As this is an inherent property of a given error-correcting code, we say the error-correcting code $C$ is $t$-error correcting.

Example: We shall give an intuition behind why this is true in the following example:

Let us use the following encoding function: $$D: \{0, 1\} \rightarrow \{0, 1\}^4$$ $$D((a_0)) = (a_0, a_0, a_0, a_0)$$ In other words, it uses the same “duplication strategy” as the ongoing example.

Clearly $C \subseteq \{0, 1\}^4$ $$C = \{(0, 0, 0, 0), (1, 1, 1, 1)\}$$ And therefore the minimum distance is $4$.

Now let us define $\textrm{Er}(c, i)$ to be an “Error function” taking a code word $c$ and an integer i and outputting all the different ways one can permute the code word $c$ by changing $i$ symbols. e.g., $$\textrm{Er}((0, 0, 0, 0), 1)$$ $$= \{(1, 0, 0, 0), (0, 1, 0, 0), (0, 0, 1, 0), (0, 0, 0, 1)\}$$ and $$\textrm{Er}((1, 1, 1, 1), 1)$$ $$= \{(0, 1, 1, 1), (1, 0, 1, 1), (1, 1, 0, 1), (1, 1, 1, 0)\}$$

Now notice how the two resulting sets have no overlap, in other words, given any of the resulting strings, a decoding function could easily identify from which codeword it came from. And therefore this error-correcting code is at least $1$-error correcting.

Now if we increase $i$ to $3$ we can definitely see that we have an overlap between $\textrm{Er}((0, 0, 0, 0), 3)$ and $\textrm{Er}((1, 1, 1, 1), 3)$, for example $(0, 1, 1, 1)$ can be found in both sets. This intuitively makes sense as the error-correcting code has a minimum distance of $4$, meaning that if both of the two bitstrings are allowed to move towards each other by $3$ bits they can cross a distance of $2 \cdot 3 = 6 > 4$ bits.

This already explains the relation of $d \geq 2t$ (or $d \geq \frac{t}{2}$), but it does not explain the offset by 1.

Let us look at the case of $\textrm{Er}((0, 0, 0, 0), 2)$ and $\textrm{Er}((1, 1, 1, 1), 2)$. Notice how these two sets still have some overlap. What would you decode $(0, 0, 1, 1)$ to? $(0, 0, 0, 0)$ or $(1, 1, 1, 1)$?

Of course the problem is obvious: it has the same hamming distance to both of them, therefore one cannot decide. This is the explanation for the offset by $1$: it is a tiebreaker for these kinds of situation.

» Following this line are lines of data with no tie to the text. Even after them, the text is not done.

/-- FOLLOW_SELECT (R386): a change takes ADD from the new source, a change of the domain followed is flagged and reported, and HOLD reports TB_HOLDOVER. -/
def execFollowSelect (s : State) : Host.Outcome State Fault Refusal :=
  .next (s.onDev (fun d =>
    let n := d.chooseFollow
    let old := d.get F.TB_STAT_IN_FORCE
    if d.pwr.st ≠ .on || n = old then d
    else
      let was := d.followed
      let d := ({ d with tb := { d.tb with refused := false } } : Dev).set F.TB_STAT_IN_FORCE n
      let d := match n with
        | 0 => d.rebase (d.get F.TB_ADDEND)
        | 1 => d.rebase (d.dom 0).add
        | 2 => d.rebase (d.dom 1).add
        | _ => d
      let d := if d.followed = was then d else (d.irq F.TB_IRQ_STAT F.TB_IRQ_EN 0 none).report 309
      if n = 3 then d.report 308 else d))

/-! ### Compares and PPS (R387, R388) -/

/-- A pulse begins on TB_PPS_OUT (R388). -/
def Dev.ppsPulse (d : Dev) : Dev :=
  let d := if d.pins.ppsOut then d else ({ d with pins := { d.pins with ppsOut := true } } : Dev).emit (.pps true)
  { d with tb := { d.tb with ppsEnd := some (d.now + d.get F.TB_PPS_WIDTH_US * 1000) } }

/-- The actions of a compare unit: TIME, the interrupt and the pulse. -/
def Dev.tcmpAct (d : Dev) (u : Nat) : Dev :=
  let d := d.set F.TCMP_TIME d.T u
  let d := if d.flag F.TCMP_CFG_IRQ u then d.irq F.TB_IRQ_STAT F.TB_IRQ_EN 2 none else d
  if d.flag F.TCMP_CFG_PPS u && d.get F.TB_PPS_MODE = 2 then d.ppsPulse else d

/-- Has T reached a unit's value, as s64 (R387). -/
def Dev.tcmpReached (d : Dev) (u : Nat) : Bool := 0 ≤ signed 64 (unsigned 64 ((d.T : Int) - d.get F.TCMP_VAL u))

/-- The first value VAL + n × PERIOD that T has not reached. -/
def Dev.tcmpAhead (d : Dev) (u : Nat) : Nat :=
  let v := d.get F.TCMP_VAL u
  let p := d.get F.TCMP_PERIOD u
  let late := (signed 64 (unsigned 64 ((d.T : Int) - v))).toNat
  (v + p * (late / p + 1)) % 2 ^ 64

/-- A unit arms at its value; when T has reached it already, LATE decides (R387). -/
def Dev.tcmpArm (d : Dev) (u : Nat) : Dev :=
  if !d.tcmpReached u then d.set F.TCMP_STAT_ARMED 1 u
  else
    let d := d.set F.TCMP_STAT_MISSED 1 u
    if !d.flag F.TCMP_CFG_LATE u then d.set F.TCMP_STAT_ARMED 0 u
    else
      let d := d.tcmpAct u
      if d.get F.TCMP_PERIOD u = 0 then d.set F.TCMP_STAT_ARMED 0 u
      else (d.set F.TCMP_VAL (d.tcmpAhead u) u).set F.TCMP_STAT_ARMED 1 u

/-- A write to TCMPu_CFG disarms the unit and clears HITS (R391). -/
def execTcmpConfigure (rq : Requester) (u : Fin 8) (w : Word) (s : State) : Host.Outcome State Fault Refusal :=
  let a := 0xD0200 + 0x20 * u.val
  .next (s.roleWrite rq (.tcmpConfigure rq u w) a none (fun d => d.word a) (fun d =>
    ((((d.set F.TCMP_CFG_LATE (bits w.toNat 20 1) u.val).set F.TCMP_CFG_PPS (bits w.toNat 1 1) u.val).set F.TCMP_CFG_IRQ (bits w.toNat 0 1) u.val).set
      F.TCMP_STAT_ARMED 0 u.val).set F.TCMP_STAT_HITS 0 u.val))

/-- A write to TCMPu_VAL's upper word arms the unit (R387). -/
def execTcmpArm (rq : Requester) (u : Fin 8) (w : Word) (s : State) : Host.Outcome State Fault Refusal :=
  let a := 0xD0208 + 0x20 * u.val
  .next (s.roleWrite rq (.tcmpArm rq u w) a none (fun d => d.word a) (fun d =>
    (d.set F.TCMP_VAL (w.toNat * 2 ^ 32 + d.get F.TCMP_VAL u.val % 2 ^ 32) u.val).tcmpArm u.val))

/-- T reaches an armed unit's value: the actions run, HITS counts, and the unit re-arms or disarms (R387). -/
def execTcmpHit (u : Fin 8) (s : State) : Host.Outcome State Fault Refusal :=
  .next (s.onDev (fun d =>
    let u := u.val
    if d.flag F.TCMP_STAT_ARMED u && d.tcmpReached u then
      let d := (d.tcmpAct u).bump F.TCMP_STAT_HITS u
      if d.get F.TCMP_PERIOD u = 0 then d.set F.TCMP_STAT_ARMED 0 u
      else (d.set F.TCMP_VAL ((d.get F.TCMP_VAL u + d.get F.TCMP_PERIOD u) % 2 ^ 64) u).tcmpArm u
    else d))

/-- PPS_SECOND: T has crossed a multiple of 10^9 ns (R388). -/
def execPpsSecond (s : State) : Host.Outcome State Fault Refusal :=
  .next (s.onDev (fun d =>
    let sec : Int := d.T / 1000000000
    if sec ≤ d.tb.lastSec then d
    else
      let d : Dev := { d with tb := { d.tb with lastSec := sec } }
      if d.get F.TB_PPS_MODE = 1 then d.ppsPulse else d))

/-- TB_PPS_OUT goes low and no pulse is under way (R388). -/
def Dev.ppsLow (d : Dev) : Dev :=
  let d : Dev := { d with tb := { d.tb with ppsEnd := none } }
  if d.pins.ppsOut then ({ d with pins := { d.pins with ppsOut := false } } : Dev).emit (.pps false) else d

/-- PPS_PULSE_END: the pulse has lasted WIDTH_US on R (R388). -/
def execPpsPulseEnd (s : State) : Host.Outcome State Fault Refusal :=
  .next (s.onDev (fun d =>
    match d.tb.ppsEnd with
    | some t => if t ≤ d.now then d.ppsLow else d
    | none => d))

/-- PPS_IN_EDGE: a rising edge is timestamped in T, counted and flagged (R388). -/
def execPpsInEdge (s : State) : Host.Outcome State Fault Refusal :=
  .next (s.onDev (fun d =>
    if d.pwr.st = .on then
      ((d.set F.TB_PPS_IN_TIME d.T).set F.TB_PPS_IN_CNT (d.get F.TB_PPS_IN_CNT + 1)).irq F.TB_IRQ_STAT F.TB_IRQ_EN 3 none
    else d))

end Sys2Proof.Machine
end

This means that the given example error-correcting code is in actuality at most $$\frac{d-1}{2} = \frac{4-1}{2} = 1.5 \geq t = 1$$ error-correcting.

(15, 3) Continued Example: As an exercise, attempt to figure out if the given example $(15, 3)$ code with minimum distance $5$ is enough for Alex and Bernd to communicate despite the Iris-Agents’ Jamming attacks. How many errors can any given decoding function at most correct given Alex and Bernd error-correcting code?